◆ Excerpted records:
-- ==== Sys2Proof/Machine/PlpOps.lean ====
section
/-!
DEFINITION. Sys2Proof/Machine/PlpOps.lean: the hold-up budget, write-through mode, the dump and the restart record
(R298 to R321).
-/
namespace Sys2Proof.Machine
open Sys2Proof

def updPlp (f : Plp → Plp) (s : State) : State := { s with plp := f s.plp }

/-! ### The budget (R301 to R303, R309, R313) -/

/-- A bus-equivalent voltage from a ball reading in mV and a ratio in 1/16 (R297, R322). -/
def busMv (ratio pin : Nat) : Nat := pin * ratio / 16

/-- Twice the usable energy E of R301, in pJ: C in µF times the difference of squares in mV². -/
def twiceEnergy (capUf v vmin : Nat) : Nat := capUf * (v * v - vmin * vmin)

/-- The fixed cost in pJ, the cost per GiB in pJ and the MiB that the fixed cost covers (R302). -/
def dumpCost : Part → Nat × Nat × Nat
  | .aqk8064 => (400000000000, 900000000000, 16)
  | .aqk4032 => (300000000000, 1100000000000, 8)
  | .aqk2016 => (300000000000, 1100000000000, 4)

/-- Staged data is what tiles hold as member, in MiB, rounded up (R302, R322). -/
def stagedMib (s : State) : Nat :=
  ceilDiv (((presentTiles s).map (stagedGrains s)).sum) 4096

/-- The fixed items in bytes (R302, R311): tails, unarchived events, one header for each item, the restart record. -/
def fixedBytes (s : State) : Nat :=
  32 * (s.map.journals.map fun j => j.head - j.durable).sum + 32 * (s.red.sjs.map fun j => j.tail.length).sum +
  32 * (s.evr.store.filter fun r => !r.archived).length + 32 * (s.wr.exts.length + 4 * (presentTiles s).length) + 256

/-- MB/s of payload of a channel at its present rate (R313): 8/9 of the rate in MT/s. -/
def payloadMbs (rate : Nat) : Nat := rateMts rate * 8 / 9

/-- The dump rate in MB/s, and the reference rate, over the channels in service (R313). -/
def dumpRate (s : State) : Nat :=
  let n := s.gfld .plp_cfg_dump_dies_ch
  let prog := descHalf s 0 14
  ((s.media.chans.filter fun c => c.state == .up && tileUp s (c.ch / 8)).map fun c =>
    min (n * planesOf s * 16384 / max 1 prog) (payloadMbs c.rate) * 7 / 8).sum
def referenceRate (s : State) : Nat :=
  2800 * (s.media.chans.filter fun c => c.state == .up && tileUp s (c.ch / 8)).length

/-- Bytes of a block in SLC mode (R309). -/
def slcBlockBytes (s : State) : Nat := planesOf s * wordLines s * 16384

/-- The MiB of half the seal band in service (R309): the SEAL blocks other than anchors on dies in service. It is 0 until
every tile in service has completed discovery and the seal blocks are set aside (R302). -/
def halfSealMib (s : State) : Nat :=
  let known := s.red.formed && (presentTiles s).all fun t =>
    s.media.chans.any fun c => c.ch / 8 == t && (c.state == .up || c.state == .failed)
  if !known then 0
  else
    let n := (s.rcl.blocks.filter fun b => b.state == .seal && dieServes s b.die).length
    (n - 8) * slcBlockBytes s * 7 / 8 / 2 / 2 ^ 20

/-- The dump-set limit L in MiB (R301, R302, R309, R313). -/
def limitOfBudget (s : State) : Nat :=
  let c := dumpCost s.ident.part
  let budget := twiceEnergy s.plp.capUf s.plp.budgetMv (s.gfld .plp_bank_vmin_mv) * 4 / 10
  let per := if dumpRate s < referenceRate s then c.2.1 * referenceRate s / max 1 (dumpRate s) else c.2.1
  let extra := ceilDiv (fixedBytes s - c.2.2 * 2 ^ 20) (2 ^ 20)
  min (halfSealMib s) ((budget - c.1) * 1024 / per - extra)

/-! ### Write-through mode (R304, R305) -/

/-- Every FILLING row closes at once, as far as its extents are confirmed (R186, R299, R305). -/
def expireRows (s : State) : State :=
  (s.wr.rows.filter fun r => r.state == .filling).foldl (fun s r =>
    closeRow r.sg r.band r.idx (updRow r.sg r.band r.idx (fun r => { r with
      expired := true, units := r.units.map fun u => { u with recalled := u.holder.isSome } }) s)) s

/-- Enters write-through mode (R305). -/
def wtEnter (s : State) : State :=
  let s1 := { s with clock := { s.clock with throughWt := true } }
  expireRows (logEv .writeThroughEnter 15 [(s1.plp.causes.min?).getD 0] (updPlp (fun p => { p with writeThrough := true }) s1))

/-- A cause of write-through mode arises (R304, R305). -/
def addCause (c : Nat) (s : State) : State :=
  let s1 := updPlp (fun p => { p with
    causes := if p.causes.contains c then p.causes else c :: p.causes
    passedSince := p.passedSince && (p.causes.contains c || c < 2 || 6 < c) }) s
  let s2 := if s.plp.writeThrough then s1 else wtEnter s1
  if c == 3 || c == 4 then smartRefresh (updPlp (fun p => { p with failed := true }) s2) else s2

/-- A test starts unless one runs, a dump is held or VSENSE is low; it starts when neither holds any longer (R307). -/
def startTest (s : State) : State :=
  if s.plp.test.isSome then s
  else if s.plp.causes.contains 7 || s.plp.warn then updPlp (fun p => { p with testDue := true }) s
  else updPlp (fun p => { p with
    test := some { step := 1, startMs := s.nowMs, stepMs := s.nowMs, v0 := 0, v1 := 0, esr := 0 }
    testDue := false, lastTestMin := s.island.minutes }) s

/-- Normal mode returns when no cause applies and a test has passed since the last of causes 2 to 6; otherwise that test
is started (R304, R305). -/
def wtCheck (s : State) : State :=
  if !s.plp.writeThrough || !s.plp.causes.isEmpty then s
  else if !s.plp.passedSince then startTest s
  else
    smartRefresh (logEv .writeThroughExit 15 [] (updPlp (fun p => { p with writeThrough := false, failed := false }) s))

/-- Clears causes (R304). -/
def clearCauses (cs : List Nat) (s : State) : State :=
  wtCheck (updPlp (fun p => { p with causes := p.causes.filter fun c => !cs.contains c }) s)

/-- Recomputes L: cause BUDGET_LOW below 256 MiB, cleared from 512 MiB; staged data over L sets throttling and closes rows
in normal mode only (R301, R303, R304). Without plp_enable there is no budget (R322). -/
def recompute (s : State) : State :=
  if s.gfld .plp_cfg_plp_enable == 0 then s
  else
    let l := limitOfBudget s
    let s1 := updPlp (fun p => { p with limitMib := l }) s
    let s2 := if l < 256 then addCause 5 s1 else if 512 ≤ l && s1.plp.causes.contains 5 then clearCauses [5] s1 else s1
    if s2.plp.writeThrough then updPlp (fun p => { p with throttling := false }) s2
    else if l < stagedMib s2 then
      let s3 := expireRows (updPlp (fun p => { p with throttling := true }) s2)
      if s2.plp.throttling then s3 else logEv .ackThrottle 15 [l, stagedMib s2] s3
    else updPlp (fun p => { p with throttling := false }) s2

/-! ### The restart record (R314, R419) -/

/-- Writes a restart record. While off_ready is set every record carries POWER_OFF (R321). -/
def writeRestart (reason : Nat) (s : State) : State :=
  let r := if s.plp.offReady then 3 else reason
  let rec' : RestartRec := {
    recSeq := ((s.plp.record.map (·.recSeq)).getD 0) + 1, reason := r, wt := s.plp.writeThrough,
    held := s.plp.dump.isSome, cycles := s.island.cycles, wseqMark := s.wr.seqMark,
    tilesDumped := ((s.plp.dump.map fun d => (d.reported.map fun t => 2 ^ t).sum)).getD 0,
    dirs := (s.plp.dump.map (·.dirs)).getD []
    ckpts := s.map.journals.map fun j => (j.slot, j.checkpoint), dumpSeq := (s.plp.dump.map (·.seq)).getD 0,
    minutes := s.island.minutes, capUf := s.plp.capUf, testMin := s.plp.testMin, evrMark := s.evr.last + 65536 }
  { s with plp := { s.plp with record := some rec' }, evr := { s.evr with mark := rec'.evrMark } }

/-! ### The dump (R308, R310 to R312) -/

/-- What every tile stops at a power failure (R312): host ports, queue engines, map and placement engines; the die
operations are reset. No completion is posted and no data sent. -/
def stopTiles (s : State) : State :=
  { s with
    host := { s.host with
      conns := [], ctrls := [], sqs := [], cqs := [], irqs := [], cmds := [], buckets := [], demand := [], arb := []
      ports := s.host.ports.map fun p => { p with linkUp := [], recon := 0, paused := [], allPaused := [] } }
    media := { s.media with ops := [] }
    heldAdmin := [], released := [], cleared := [], prov := none
    reg := { s.reg with leases := [] }, heldOuts := [] }

/-- Whether a tile dumps an extent: one it holds as member, or as mirror for a lost member tile (R312). -/
def dumpedBy (s : State) (t : Nat) (e : Ext) : Bool :=
  (e.stage != .toPlace && e.stage != .sent && memberTile s e == t) ||
  (e.mirrorHeld && e.mirrorTile == t && !tileUp s (memberTile s e))

/-- What a dump brought to flash, for the dump of a failure during the restart from it (R317). -/
def dumpedExts (d : Dump) : List (Nat × Ext) := (d.exts.filter fun x => d.holds x.1).map fun x => (15, x.2)

/-- A power failure is declared (R298, R308): the bank is switched in, PFAIL_L driven, a running test aborted, and every
tile begins its dump. A declaration during a dump changes nothing (R520). -/
def declareFailure (s : State) : State :=
  if s.island.pkg != 2 || s.plp.dump.any (fun d => !d.restored) then s
  else
    let exts := (presentTiles s).flatMap fun t => (s.wr.exts.filter (dumpedBy s t)).map fun e => (t, e)
    let old := if s.plp.started then exts else (s.plp.dump.map dumpedExts).getD []
    let d : Dump := {
      seq := s.island.cycles, reported := [], dirs := [], primaryMs := none, exts := old,
      heads := s.map.journals.map (fun j => (j.slot, j.head)), tails := s.red.sjs.map (fun j => (j.sg, j.tail)),
      complete := false, restored := false }
    let s0 := { s with evr := { s.evr with dumped := [], archiving := none } }
    emit (.pins [(.holdupEn, true), (.hutestEn, false), (.pfailL, false)]) (stopTiles (updPlp (fun p => { p with
      holdupEn := true, hutestEn := false, pfailDriven := true, dump := some d
      test := none, result := if p.test.isSome then 6 else p.result, testDue := p.testDue || p.test.isSome }) s0))

/-- The tiles that owe a report. -/
def dumpDone (s : State) (d : Dump) : Bool := (upTiles s).all fun t => d.reported.contains t

/-- The management primary writes the restart record of a dump (R312, R322). -/
def endDump (us : Nat) (s : State) : State :=
  match s.plp.dump with
  | none => s
  | some d =>
    let ok := dumpDone s d
    let got := (d.exts.filter fun x => d.reported.contains x.1).map fun x => x.2.len
    writeRestart (if ok then 1 else 2) (updPlp (fun p => { p with
      dump := some { d with complete := true }, lastIncomplete := !ok, lastUs := sat 0xFFFFFF us
      lastMib := ceilDiv got.sum 4096 }) s)

end Sys2Proof.Machine
end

◆ To do:
Which lines of the records contain the word "memberTile"? Copy each of them.

◆ Solution for this exercise:
  (e.stage != .toPlace && e.stage != .sent && memberTile s e == t) ||
  (e.mirrorHeld && e.mirrorTile == t && !tileUp s (memberTile s e))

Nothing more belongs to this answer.